- [WORK INSTRUCTION]
Start at the first line of the listing below. Write out each line exactly, stopping after the one that contains "have hi := hs.inside".

————

-- ==== Sys2Proof/Proofs/StickyError.lean ====
section
/-!
PROOF. While the sticky error is set, with device agents alone stepping inside an operation, the flag stays and no command
is written (R26, R282, R320).
-/
namespace Sys2Proof.Machine

/-- The flag is set, `POINTER` holds `p`, `COMMAND` is `c` or clear, and only device agents are to step inside. -/
structure Broken (p c : Word) (s : State) : Prop where
  error : s.dev.hardwareError = true
  pointer : s.regs.pointer = p
  command : s.regs.command = c ∨ commandCode s.regs.command = 0
  inside : s.deviceStepsOnly = true

section
variable {p c : Word}

theorem broken_lenient : Lenient (Broken p c) := fun s t hm hs =>
  { error := hm.error hs.error
    pointer := hm.pointer.trans hs.pointer
    command := hm.command.elim (fun he => he ▸ hs.command) .inr
    inside := by
      have hi := hs.inside
      unfold State.deviceStepsOnly at hi ⊢
      rwa [hm.interleaved] }

theorem Broken.mapLocks {s : State} (hs : Broken p c s) (f : Locks → Locks) : Broken p c (s.mapLocks f) :=
  ⟨hs.error, hs.pointer, hs.command, hs.inside⟩

theorem broken_lockBlind : LockBlind (Broken p c) := fun _ f _ hs => hs.mapLocks f

/-- A device step inside an operation. -/
theorem broken_handler (n : Nat) (d : DeviceStep) : Keeps (Broken p c) (reenter n (.device d)) := by
  cases n with
  | zero => exact .blocked
  | succ n => exact broken_lenient.deviceStep d

theorem broken_intrudeAll (n : Nat) : ∀ es : List Stimulus, es.all Stimulus.ofDevice = true →
    Keeps (Broken p c) (intrudeAll (reenter n) es)
  | [], _ => .pure _
  | e :: es, he => by
    simp only [List.all_cons, Bool.and_eq_true] at he
    refine .bind ?_ fun _ => broken_intrudeAll n es he.2
    cases e with
    | device d =>
      intro s a t hs hr
      rcases intrude_ok hr with ⟨u, hu, rfl⟩ | ⟨_, rfl⟩
      · exact (broken_handler n d _ _ _ (hs.mapLocks _) hu).mapLocks _
      · exact broken_lenient _ _ (.postpone s _) hs
    | _ => cases he.1

theorem broken_point (n : Nat) : Keeps (Broken p c) (point (reenter n)) := by
  refine Leads.read_bind fun held => ?_
  cases held with
  | nil => exact Leads.pure fun _ hs => hs.1
  | cons es rest =>
    refine .of_fact (c := es.all Stimulus.ofDevice = true) ?_ fun he => ?_
    · rintro s ⟨hs, hi⟩
      have h1 := hs.inside
      simp only [State.deviceStepsOnly, hi, List.all_cons, Bool.and_eq_true] at h1
      exact h1.1
    · refine .bind (Q := fun _ => Broken p c) (.update ?_) fun _ => broken_intrudeAll n es he
      rintro s ⟨hs, hi⟩
      have h1 := hs.inside
      simp only [State.deviceStepsOnly, hi, List.all_cons, Bool.and_eq_true] at h1
      exact ⟨hs.error, hs.pointer, hs.command, h1.2⟩

/-- Under the flag neither register is written, whatever the wait finds. -/
theorem broken_base (n : Nat) : Base (reenter n) (Broken p c) where
  lenient := broken_lenient
  point := broken_point n
  command code wait pointer := by
    have refuse : ∀ accepted : Bool, Keeps (Broken p c) (read (fun s => s.dev.hardwareError) >>= fun broken =>
        if !accepted || broken then pure Status.hardError else (do
          if code ≠ codeCuResume then host (reenter n) (regWrite .pointer pointer) else pure ()
          host (reenter n) (regWrite .command (code.setWidth 32))
          updateTx (fun t => { t with resumeWaitNeeded := code != codeCuResume })
          pure .ok)) := fun accepted =>
      Leads.read_bind fun broken => .of_fact (c := broken = true) (fun s hs => hs.2 ▸ hs.1.error) fun hb =>
        .ite (fun _ => .pure fun _ hs => hs.1) fun hn => absurd (by simp [hb]) hn
    refine .bind (.read _) fun _ => ?_
    exact .ite (.bind (broken_lenient.waitAcceptLocked (broken_point n) _) refuse) (.bind (.pure _) refuse)

theorem broken_rings (n : Nat) : Rings (reenter n) (Broken p c) := by
  have b := broken_base (p := p) (c := c) n
  have x : TxBlind (reenter n) (Broken p c) :=
    { toBase := b, locks := broken_lockBlind, ring := fun _ _ hs => ⟨hs.error, hs.pointer, hs.command, hs.inside⟩ }
  have r : RxBlind (reenter n) (Broken p c) :=
    { toBase := b, locks := broken_lockBlind, ring := fun _ _ hs => ⟨hs.error, hs.pointer, hs.command, hs.inside⟩ }
  exact
    { toBase := b, locks := broken_lockBlind, submit := x.section_.submit_keeps, drain := x.section_.drain_keeps,
      reclaim := x.section_.reclaim_keeps, harvest := r.harvest, recycle := r.recycle, rxReturn := r.rxReturn,
      shrink := r.shrink, grow := r.grow, growComplete := r.growComplete }

theorem broken_teardown (n : Nat) : Keeps (Broken p c) (teardown (reenter n)) :=
  TxSection.teardown_keeps (TxBlind.section_
    { toBase := broken_base n, locks := broken_lockBlind,
      ring := fun _ _ hs => ⟨hs.error, hs.pointer, hs.command, hs.inside⟩ })
    fun _ hs => ⟨hs.error, hs.pointer, hs.command, hs.inside⟩

end

/-- Settles O12: under the flag every command write is short-circuited, and the port resets only clear. -/
theorem hardwareErrorIsSticky : Obligations.HardwareErrorIsSticky := by
  intro i s t hd he hreset hstart hhealth htick hr
  have hs : Broken s.regs.pointer s.regs.command s := ⟨he, rfl, .inl rfl, hd⟩
  by_cases hf : i = .fullReset
  · subst hf
    have ht : fullReset s = .ok ((), t) := outcome_eq_next.1 hr
    rw [fullReset_apply] at ht
    cases ht
    exact ⟨he, fun hn => absurd rfl hn, .inr rfl⟩
  · have hi : Instr.resets i = false := by
      cases i with
      | start => exact absurd rfl hstart
      | reset => exact absurd rfl hreset
      | healthCheck => exact absurd rfl hhealth
      | linkTick => exact absurd rfl htick
      | fullReset => exact absurd rfl hf
      | _ => rfl
    have ht := exec_keeps broken_lenient ((broken_rings _).perform (broken_teardown _) i hi) hs hr
    exact ⟨ht.error, fun _ => ht.pointer, ht.command⟩

end Sys2Proof.Machine
end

————

- [RESULT OF THE TASK]
-- ==== Sys2Proof/Proofs/StickyError.lean ====
section
/-!
PROOF. While the sticky error is set, with device agents alone stepping inside an operation, the flag stays and no command
is written (R26, R282, R320).
-/
namespace Sys2Proof.Machine

/-- The flag is set, `POINTER` holds `p`, `COMMAND` is `c` or clear, and only device agents are to step inside. -/
structure Broken (p c : Word) (s : State) : Prop where
  error : s.dev.hardwareError = true
  pointer : s.regs.pointer = p
  command : s.regs.command = c ∨ commandCode s.regs.command = 0
  inside : s.deviceStepsOnly = true

section
variable {p c : Word}

theorem broken_lenient : Lenient (Broken p c) := fun s t hm hs =>
  { error := hm.error hs.error
    pointer := hm.pointer.trans hs.pointer
    command := hm.command.elim (fun he => he ▸ hs.command) .inr
    inside := by
      have hi := hs.inside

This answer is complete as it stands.